The June 27 protest was held to bring attention to the Mayor's policies on homelessness, which OFNB considers to be punitive, discriminatory, inhumane and inadequate to address the problems of homelessness in our community, and his support for the "large group feedings" ordinance that attempts to ban groups such as Orlando Food Not Bombs from sharing food with hungry and homeless people in downtown parks.
OFNB maintains that our actions on June 27--holding signs and banners, chanting and drumming-- were fully in keeping with the First Amendment to the U.S. Constitution, which allows citizens to peacefully assemble and to use their free speech rights in a multitude of ways to express opposition to government policies and public officials.
We are concerned that the arrests--if not challenged--could have a chilling effect on the willingness of citizens to exercise their constitutional rights to express their views on government and politics. We also feel that members of OFNB were targeted for arrest based on their outspoken opposition to the City's policies on homelessness. That includes an earlier protest (May 16) at a Dyer campaign fundraiser, and their continued defiance of the City's "large group feedings" ordinance, which they feel criminalizes homelessness and institutes discrimination against a group of citizens, the homeless, based upon their socio-economic status and attempts to deny them equal access to public amenities.
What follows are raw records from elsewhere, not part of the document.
/-- GSET and GCLR (R282). -/
def guardForm (set : Bool) (opc : Nat) (h : Head) (t : Tail) (s : State) : Outcome State Fault Refusal :=
  sysForm h t s 0 (fun s g _ a b _ st =>
    let n := b.toNat % 512
    match locate s g .windows a.toNat (128 * n) 128 true with
    | .error e => .stop (.addr e a.toNat)
    | .ok _ =>
      .ok (st.act (.effects [mkEffect opc t 0 a.toNat (bytesLE 8 n)
        (granuleParts set (granules (tileOf g) a.toNat n))])))

/-- GSET (R282). -/
def execGset (h : Head) (t : Tail) (s : State) : Outcome State Fault Refusal := guardForm true 0xD8 h t s
/-- GCLR (R282). -/
def execGclr (h : Head) (t : Tail) (s : State) : Outcome State Fault Refusal := guardForm false 0xD9 h t s

end Sys2Proof.Machine
end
In addition, OFNB as a group and four individual members of the group, including Hutchinson and Montanez, are plaintiffs in a federal lawsuit against the City that challenges the constitutionality of the anti-homeless food sharing ordinance. That lawsuit is expected to come to trial in June of 2008. Montanez, in April, became the first person arrested under the ordinance. His trial on that charge is expected to start Sept. 10.
OFNB has been sharing vegan and vegertarian food with hungry and homeless people at various downtown locations, mostly Lake Eola Park, for more than 2 1/2 years. We share food because people need it and to call attention to our society's failure to provide food and housing to each of its members. We do this in public spaces, such as parks, because we believe that space should be reclaimed for the use of everyone, not just the privileged. We oppose the poverty, inequality, violence, war and militarism, prejudice and oppression, and environmental destruction that makes groups such as ours necessary.
Monday's event has been endorsed by the Movement for a Democratic Society--Central Florida Chapter, Orlando Direct Action, the Orlando Progressive Alliance, S.T.O.P.--Stop the Ordinance Partnership, Students for a Democratic Society at the University of Central Florida and the Young Communist League (Orlando chapter).
Participants will meet at Heritage Square Park (on Central Blvd.) at 11 a.m., Monday, to drink coffee, munch bagels and make signs, and then proceed on foot to the Courthouse. Everyone is welcome to join us there or to meet us at the Courthouse at noon. Please bring signs and banners.